[WORK ITEM]:
Take the data below and copy exactly the lines starting at the one with "(State.setI v s).stack = s.stack := rfl" and finishing at the one with "(State.setI v s).faulted = s.faulted := rfl", both included.

[GIVEN INFORMATION]:

-- ==== Sys2Proof/Laws/State.lean ====
section
/-! SUPPORT. One lemma per field per update of State: what each named update leaves in each field. -/

namespace Sys2Proof.Machine

variable (s : State)

/-! ### State.setI -/

@[simp] theorem setI_V (v : Word) : (State.setI v s).V = s.V := rfl
@[simp] theorem setI_I (v : Word) : (State.setI v s).I = v := rfl
@[simp] theorem setI_pc (v : Word) : (State.setI v s).pc = s.pc := rfl
@[simp] theorem setI_sp (v : Word) : (State.setI v s).sp = s.sp := rfl
@[simp] theorem setI_stack (v : Word) : (State.setI v s).stack = s.stack := rfl
@[simp] theorem setI_DT (v : Word) : (State.setI v s).DT = s.DT := rfl
@[simp] theorem setI_ST (v : Word) : (State.setI v s).ST = s.ST := rfl
@[simp] theorem setI_mem (v : Word) : (State.setI v s).mem = s.mem := rfl
@[simp] theorem setI_fb (v : Word) : (State.setI v s).fb = s.fb := rfl
@[simp] theorem setI_faulted (v : Word) : (State.setI v s).faulted = s.faulted := rfl
@[simp] theorem setI_keys (v : Word) : (State.setI v s).keys = s.keys := rfl
@[simp] theorem setI_draws (v : Word) : (State.setI v s).draws = s.draws := rfl

/-! ### State.setPc -/

@[simp] theorem setPc_V (target : Word) : (State.setPc target s).V = s.V := rfl
@[simp] theorem setPc_I (target : Word) : (State.setPc target s).I = s.I := rfl
@[simp] theorem setPc_pc (target : Word) : (State.setPc target s).pc = target := rfl
@[simp] theorem setPc_sp (target : Word) : (State.setPc target s).sp = s.sp := rfl
@[simp] theorem setPc_stack (target : Word) : (State.setPc target s).stack = s.stack := rfl
@[simp] theorem setPc_DT (target : Word) : (State.setPc target s).DT = s.DT := rfl
@[simp] theorem setPc_ST (target : Word) : (State.setPc target s).ST = s.ST := rfl
@[simp] theorem setPc_mem (target : Word) : (State.setPc target s).mem = s.mem := rfl
@[simp] theorem setPc_fb (target : Word) : (State.setPc target s).fb = s.fb := rfl
@[simp] theorem setPc_faulted (target : Word) : (State.setPc target s).faulted = s.faulted := rfl
@[simp] theorem setPc_keys (target : Word) : (State.setPc target s).keys = s.keys := rfl
@[simp] theorem setPc_draws (target : Word) : (State.setPc target s).draws = s.draws := rfl

/-! ### State.setDt -/

@[simp] theorem setDt_V (v : Byte) : (State.setDt v s).V = s.V := rfl
@[simp] theorem setDt_I (v : Byte) : (State.setDt v s).I = s.I := rfl
@[simp] theorem setDt_pc (v : Byte) : (State.setDt v s).pc = s.pc := rfl
@[simp] theorem setDt_sp (v : Byte) : (State.setDt v s).sp = s.sp := rfl
@[simp] theorem setDt_stack (v : Byte) : (State.setDt v s).stack = s.stack := rfl
@[simp] theorem setDt_DT (v : Byte) : (State.setDt v s).DT = v := rfl
@[simp] theorem setDt_ST (v : Byte) : (State.setDt v s).ST = s.ST := rfl
@[simp] theorem setDt_mem (v : Byte) : (State.setDt v s).mem = s.mem := rfl
@[simp] theorem setDt_fb (v : Byte) : (State.setDt v s).fb = s.fb := rfl
@[simp] theorem setDt_faulted (v : Byte) : (State.setDt v s).faulted = s.faulted := rfl
@[simp] theorem setDt_keys (v : Byte) : (State.setDt v s).keys = s.keys := rfl
@[simp] theorem setDt_draws (v : Byte) : (State.setDt v s).draws = s.draws := rfl

/-! ### State.setSt -/

@[simp] theorem setSt_V (v : Byte) : (State.setSt v s).V = s.V := rfl
@[simp] theorem setSt_I (v : Byte) : (State.setSt v s).I = s.I := rfl
@[simp] theorem setSt_pc (v : Byte) : (State.setSt v s).pc = s.pc := rfl
@[simp] theorem setSt_sp (v : Byte) : (State.setSt v s).sp = s.sp := rfl
@[simp] theorem setSt_stack (v : Byte) : (State.setSt v s).stack = s.stack := rfl
@[simp] theorem setSt_DT (v : Byte) : (State.setSt v s).DT = s.DT := rfl
@[simp] theorem setSt_ST (v : Byte) : (State.setSt v s).ST = v := rfl
@[simp] theorem setSt_mem (v : Byte) : (State.setSt v s).mem = s.mem := rfl
@[simp] theorem setSt_fb (v : Byte) : (State.setSt v s).fb = s.fb := rfl
@[simp] theorem setSt_faulted (v : Byte) : (State.setSt v s).faulted = s.faulted := rfl
@[simp] theorem setSt_keys (v : Byte) : (State.setSt v s).keys = s.keys := rfl
@[simp] theorem setSt_draws (v : Byte) : (State.setSt v s).draws = s.draws := rfl

/-! ### State.setMem -/

@[simp] theorem setMem_V (m : Memory) : (State.setMem m s).V = s.V := rfl
@[simp] theorem setMem_I (m : Memory) : (State.setMem m s).I = s.I := rfl
@[simp] theorem setMem_pc (m : Memory) : (State.setMem m s).pc = s.pc := rfl
@[simp] theorem setMem_sp (m : Memory) : (State.setMem m s).sp = s.sp := rfl
@[simp] theorem setMem_stack (m : Memory) : (State.setMem m s).stack = s.stack := rfl
@[simp] theorem setMem_DT (m : Memory) : (State.setMem m s).DT = s.DT := rfl
@[simp] theorem setMem_ST (m : Memory) : (State.setMem m s).ST = s.ST := rfl
@[simp] theorem setMem_mem (m : Memory) : (State.setMem m s).mem = m := rfl
@[simp] theorem setMem_fb (m : Memory) : (State.setMem m s).fb = s.fb := rfl
@[simp] theorem setMem_faulted (m : Memory) : (State.setMem m s).faulted = s.faulted := rfl
@[simp] theorem setMem_keys (m : Memory) : (State.setMem m s).keys = s.keys := rfl
@[simp] theorem setMem_draws (m : Memory) : (State.setMem m s).draws = s.draws := rfl

/-! ### State.setFb -/

@[simp] theorem setFb_V (fb : Framebuffer) : (State.setFb fb s).V = s.V := rfl
@[simp] theorem setFb_I (fb : Framebuffer) : (State.setFb fb s).I = s.I := rfl
@[simp] theorem setFb_pc (fb : Framebuffer) : (State.setFb fb s).pc = s.pc := rfl
@[simp] theorem setFb_sp (fb : Framebuffer) : (State.setFb fb s).sp = s.sp := rfl
@[simp] theorem setFb_stack (fb : Framebuffer) : (State.setFb fb s).stack = s.stack := rfl
@[simp] theorem setFb_DT (fb : Framebuffer) : (State.setFb fb s).DT = s.DT := rfl
@[simp] theorem setFb_ST (fb : Framebuffer) : (State.setFb fb s).ST = s.ST := rfl
@[simp] theorem setFb_mem (fb : Framebuffer) : (State.setFb fb s).mem = s.mem := rfl
@[simp] theorem setFb_fb (fb : Framebuffer) : (State.setFb fb s).fb = fb := rfl
@[simp] theorem setFb_faulted (fb : Framebuffer) : (State.setFb fb s).faulted = s.faulted := rfl
@[simp] theorem setFb_keys (fb : Framebuffer) : (State.setFb fb s).keys = s.keys := rfl
@[simp] theorem setFb_draws (fb : Framebuffer) : (State.setFb fb s).draws = s.draws := rfl

/-! ### State.setKeys -/

@[simp] theorem setKeys_V (keys : Keypad) : (State.setKeys keys s).V = s.V := rfl
@[simp] theorem setKeys_I (keys : Keypad) : (State.setKeys keys s).I = s.I := rfl
@[simp] theorem setKeys_pc (keys : Keypad) : (State.setKeys keys s).pc = s.pc := rfl
@[simp] theorem setKeys_sp (keys : Keypad) : (State.setKeys keys s).sp = s.sp := rfl
@[simp] theorem setKeys_stack (keys : Keypad) : (State.setKeys keys s).stack = s.stack := rfl
@[simp] theorem setKeys_DT (keys : Keypad) : (State.setKeys keys s).DT = s.DT := rfl
@[simp] theorem setKeys_ST (keys : Keypad) : (State.setKeys keys s).ST = s.ST := rfl
@[simp] theorem setKeys_mem (keys : Keypad) : (State.setKeys keys s).mem = s.mem := rfl
@[simp] theorem setKeys_fb (keys : Keypad) : (State.setKeys keys s).fb = s.fb := rfl
@[simp] theorem setKeys_faulted (keys : Keypad) : (State.setKeys keys s).faulted = s.faulted := rfl
@[simp] theorem setKeys_keys (keys : Keypad) : (State.setKeys keys s).keys = keys := rfl
@[simp] theorem setKeys_draws (keys : Keypad) : (State.setKeys keys s).draws = s.draws := rfl

/-! ### State.setReg -/

@[simp] theorem setReg_V (x : Nibble) (v : Byte) : (State.setReg x v s).V = s.V.set x.toNat v x.isLt := rfl
@[simp] theorem setReg_I (x : Nibble) (v : Byte) : (State.setReg x v s).I = s.I := rfl
@[simp] theorem setReg_pc (x : Nibble) (v : Byte) : (State.setReg x v s).pc = s.pc := rfl
@[simp] theorem setReg_sp (x : Nibble) (v : Byte) : (State.setReg x v s).sp = s.sp := rfl
@[simp] theorem setReg_stack (x : Nibble) (v : Byte) : (State.setReg x v s).stack = s.stack := rfl
@[simp] theorem setReg_DT (x : Nibble) (v : Byte) : (State.setReg x v s).DT = s.DT := rfl
@[simp] theorem setReg_ST (x : Nibble) (v : Byte) : (State.setReg x v s).ST = s.ST := rfl
@[simp] theorem setReg_mem (x : Nibble) (v : Byte) : (State.setReg x v s).mem = s.mem := rfl
@[simp] theorem setReg_fb (x : Nibble) (v : Byte) : (State.setReg x v s).fb = s.fb := rfl
@[simp] theorem setReg_faulted (x : Nibble) (v : Byte) : (State.setReg x v s).faulted = s.faulted := rfl
@[simp] theorem setReg_keys (x : Nibble) (v : Byte) : (State.setReg x v s).keys = s.keys := rfl
@[simp] theorem setReg_draws (x : Nibble) (v : Byte) : (State.setReg x v s).draws = s.draws := rfl

/-! ### State.advance -/

@[simp] theorem advance_V : (State.advance s).V = s.V := rfl
@[simp] theorem advance_I : (State.advance s).I = s.I := rfl
@[simp] theorem advance_pc : (State.advance s).pc = s.pc + 2 := rfl
@[simp] theorem advance_sp : (State.advance s).sp = s.sp := rfl
@[simp] theorem advance_stack : (State.advance s).stack = s.stack := rfl
@[simp] theorem advance_DT : (State.advance s).DT = s.DT := rfl
@[simp] theorem advance_ST : (State.advance s).ST = s.ST := rfl
@[simp] theorem advance_mem : (State.advance s).mem = s.mem := rfl
@[simp] theorem advance_fb : (State.advance s).fb = s.fb := rfl
@[simp] theorem advance_faulted : (State.advance s).faulted = s.faulted := rfl
@[simp] theorem advance_keys : (State.advance s).keys = s.keys := rfl
@[simp] theorem advance_draws : (State.advance s).draws = s.draws := rfl

/-! ### State.rewind -/

@[simp] theorem rewind_V : (State.rewind s).V = s.V := rfl
@[simp] theorem rewind_I : (State.rewind s).I = s.I := rfl
@[simp] theorem rewind_pc : (State.rewind s).pc = s.pc - 2 := rfl
@[simp] theorem rewind_sp : (State.rewind s).sp = s.sp := rfl
@[simp] theorem rewind_stack : (State.rewind s).stack = s.stack := rfl
@[simp] theorem rewind_DT : (State.rewind s).DT = s.DT := rfl
@[simp] theorem rewind_ST : (State.rewind s).ST = s.ST := rfl
@[simp] theorem rewind_mem : (State.rewind s).mem = s.mem := rfl
@[simp] theorem rewind_fb : (State.rewind s).fb = s.fb := rfl
@[simp] theorem rewind_faulted : (State.rewind s).faulted = s.faulted := rfl
@[simp] theorem rewind_keys : (State.rewind s).keys = s.keys := rfl
@[simp] theorem rewind_draws : (State.rewind s).draws = s.draws := rfl

/-! ### State.tick -/

@[simp] theorem tick_V : (State.tick s).V = s.V := rfl
@[simp] theorem tick_I : (State.tick s).I = s.I := rfl
@[simp] theorem tick_pc : (State.tick s).pc = s.pc := rfl
@[simp] theorem tick_sp : (State.tick s).sp = s.sp := rfl
@[simp] theorem tick_stack : (State.tick s).stack = s.stack := rfl
@[simp] theorem tick_DT : (State.tick s).DT = tickTimer s.DT := rfl
@[simp] theorem tick_ST : (State.tick s).ST = tickTimer s.ST := rfl
@[simp] theorem tick_mem : (State.tick s).mem = s.mem := rfl
@[simp] theorem tick_fb : (State.tick s).fb = s.fb := rfl
@[simp] theorem tick_faulted : (State.tick s).faulted = s.faulted := rfl
@[simp] theorem tick_keys : (State.tick s).keys = s.keys := rfl
@[simp] theorem tick_draws : (State.tick s).draws = s.draws := rfl

/-! ### State.drawn -/

@[simp] theorem drawn_V : (State.drawn s).V = s.V := rfl
@[simp] theorem drawn_I : (State.drawn s).I = s.I := rfl
@[simp] theorem drawn_pc : (State.drawn s).pc = s.pc := rfl
@[simp] theorem drawn_sp : (State.drawn s).sp = s.sp := rfl
@[simp] theorem drawn_stack : (State.drawn s).stack = s.stack := rfl
@[simp] theorem drawn_DT : (State.drawn s).DT = s.DT := rfl
@[simp] theorem drawn_ST : (State.drawn s).ST = s.ST := rfl
@[simp] theorem drawn_mem : (State.drawn s).mem = s.mem := rfl
@[simp] theorem drawn_fb : (State.drawn s).fb = s.fb := rfl
@[simp] theorem drawn_faulted : (State.drawn s).faulted = s.faulted := rfl
@[simp] theorem drawn_keys : (State.drawn s).keys = s.keys := rfl
@[simp] theorem drawn_draws : (State.drawn s).draws = s.draws + 1 := rfl

/-! ### State.skipIf: only pc can change -/

theorem skipIf_eq (cond : Bool) : s.skipIf cond = s.setPc (if cond then s.pc + 2 else s.pc) := by
  cases cond <;> rfl

@[simp] theorem skipIf_V (cond : Bool) : (s.skipIf cond).V = s.V := by cases cond <;> rfl
@[simp] theorem skipIf_I (cond : Bool) : (s.skipIf cond).I = s.I := by cases cond <;> rfl
@[simp] theorem skipIf_pc (cond : Bool) : (s.skipIf cond).pc = (if cond then s.pc + 2 else s.pc) := by cases cond <;> rfl
@[simp] theorem skipIf_sp (cond : Bool) : (s.skipIf cond).sp = s.sp := by cases cond <;> rfl
@[simp] theorem skipIf_stack (cond : Bool) : (s.skipIf cond).stack = s.stack := by cases cond <;> rfl
@[simp] theorem skipIf_DT (cond : Bool) : (s.skipIf cond).DT = s.DT := by cases cond <;> rfl
@[simp] theorem skipIf_ST (cond : Bool) : (s.skipIf cond).ST = s.ST := by cases cond <;> rfl
@[simp] theorem skipIf_mem (cond : Bool) : (s.skipIf cond).mem = s.mem := by cases cond <;> rfl
@[simp] theorem skipIf_fb (cond : Bool) : (s.skipIf cond).fb = s.fb := by cases cond <;> rfl
@[simp] theorem skipIf_faulted (cond : Bool) : (s.skipIf cond).faulted = s.faulted := by cases cond <;> rfl
@[simp] theorem skipIf_keys (cond : Bool) : (s.skipIf cond).keys = s.keys := by cases cond <;> rfl
@[simp] theorem skipIf_draws (cond : Bool) : (s.skipIf cond).draws = s.draws := by cases cond <;> rfl

/-! ### Registers -/

/-- A register read after a write of the register file. -/
theorem reg_setReg (x z : Nibble) (v : Byte) : (s.setReg x v).reg z = if z = x then v else s.reg z := by
  unfold State.reg
  rw [show (s.setReg x v).V = s.V.set x.toNat v x.isLt from rfl, Vector.getElem_set]
  by_cases h : z = x
  · subst h; simp
  · have : x.toNat ≠ z.toNat := fun e => h (BitVec.eq_of_toNat_eq e.symm)
    simp [h, this]

@[simp] theorem reg_setReg_same (x : Nibble) (v : Byte) : (s.setReg x v).reg x = v := by simp [reg_setReg]

theorem reg_setReg_ne (x z : Nibble) (v : Byte) (h : z ≠ x) : (s.setReg x v).reg z = s.reg z := by
  simp [reg_setReg, h]

@[simp] theorem setI_reg (v : Word) (x : Nibble) : (State.setI v s).reg x = s.reg x := rfl
@[simp] theorem setPc_reg (target : Word) (x : Nibble) : (State.setPc target s).reg x = s.reg x := rfl
@[simp] theorem setDt_reg (v : Byte) (x : Nibble) : (State.setDt v s).reg x = s.reg x := rfl
@[simp] theorem setSt_reg (v : Byte) (x : Nibble) : (State.setSt v s).reg x = s.reg x := rfl
@[simp] theorem setMem_reg (m : Memory) (x : Nibble) : (State.setMem m s).reg x = s.reg x := rfl
@[simp] theorem setFb_reg (fb : Framebuffer) (x : Nibble) : (State.setFb fb s).reg x = s.reg x := rfl
@[simp] theorem setKeys_reg (keys : Keypad) (x : Nibble) : (State.setKeys keys s).reg x = s.reg x := rfl
@[simp] theorem advance_reg (x : Nibble) : (State.advance s).reg x = s.reg x := rfl
@[simp] theorem rewind_reg (x : Nibble) : (State.rewind s).reg x = s.reg x := rfl
@[simp] theorem tick_reg (x : Nibble) : (State.tick s).reg x = s.reg x := rfl
@[simp] theorem drawn_reg (x : Nibble) : (State.drawn s).reg x = s.reg x := rfl
@[simp] theorem skipIf_reg (cond : Bool) (x : Nibble) : (s.skipIf cond).reg x = s.reg x := by cases cond <;> rfl

/-- What a flag-writing instruction leaves in every register under the machine's write order (R173): VF the flag, then
the destination the result, then every other register its old value. -/
theorem reg_writeResultAndFlag_flagLast (x z : Nibble) (r f : Byte) :
    (writeResultAndFlag .flagLast x r f s).reg z = if z = regF then f else if z = x then r else s.reg z := by
  simp only [writeResultAndFlag, reg_setReg]

/-- A flag-writing instruction changes the register file and nothing else. -/
theorem writeResultAndFlag_frame (order : VfWriteOrder) (x : Nibble) (r f : Byte) :
    writeResultAndFlag order x r f s = { s with V := (writeResultAndFlag order x r f s).V } := by
  cases order <;> rfl

/-! ### Taking a fault (R251) -/

@[simp] theorem takeFault_faulted (f : Fault) : (takeFault f s).faulted = some f := rfl
@[simp] theorem takeFault_keys (f : Fault) : (takeFault f s).keys = s.keys := rfl
@[simp] theorem takeFault_draws (f : Fault) : (takeFault f s).draws = s.draws + 1 := rfl

end Sys2Proof.Machine
end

[ANSWER AREA]:
@[simp] theorem setI_stack (v : Word) : (State.setI v s).stack = s.stack := rfl
@[simp] theorem setI_DT (v : Word) : (State.setI v s).DT = s.DT := rfl
@[simp] theorem setI_ST (v : Word) : (State.setI v s).ST = s.ST := rfl
@[simp] theorem setI_mem (v : Word) : (State.setI v s).mem = s.mem := rfl
@[simp] theorem setI_fb (v : Word) : (State.setI v s).fb = s.fb := rfl
@[simp] theorem setI_faulted (v : Word) : (State.setI v s).faulted = s.faulted := rfl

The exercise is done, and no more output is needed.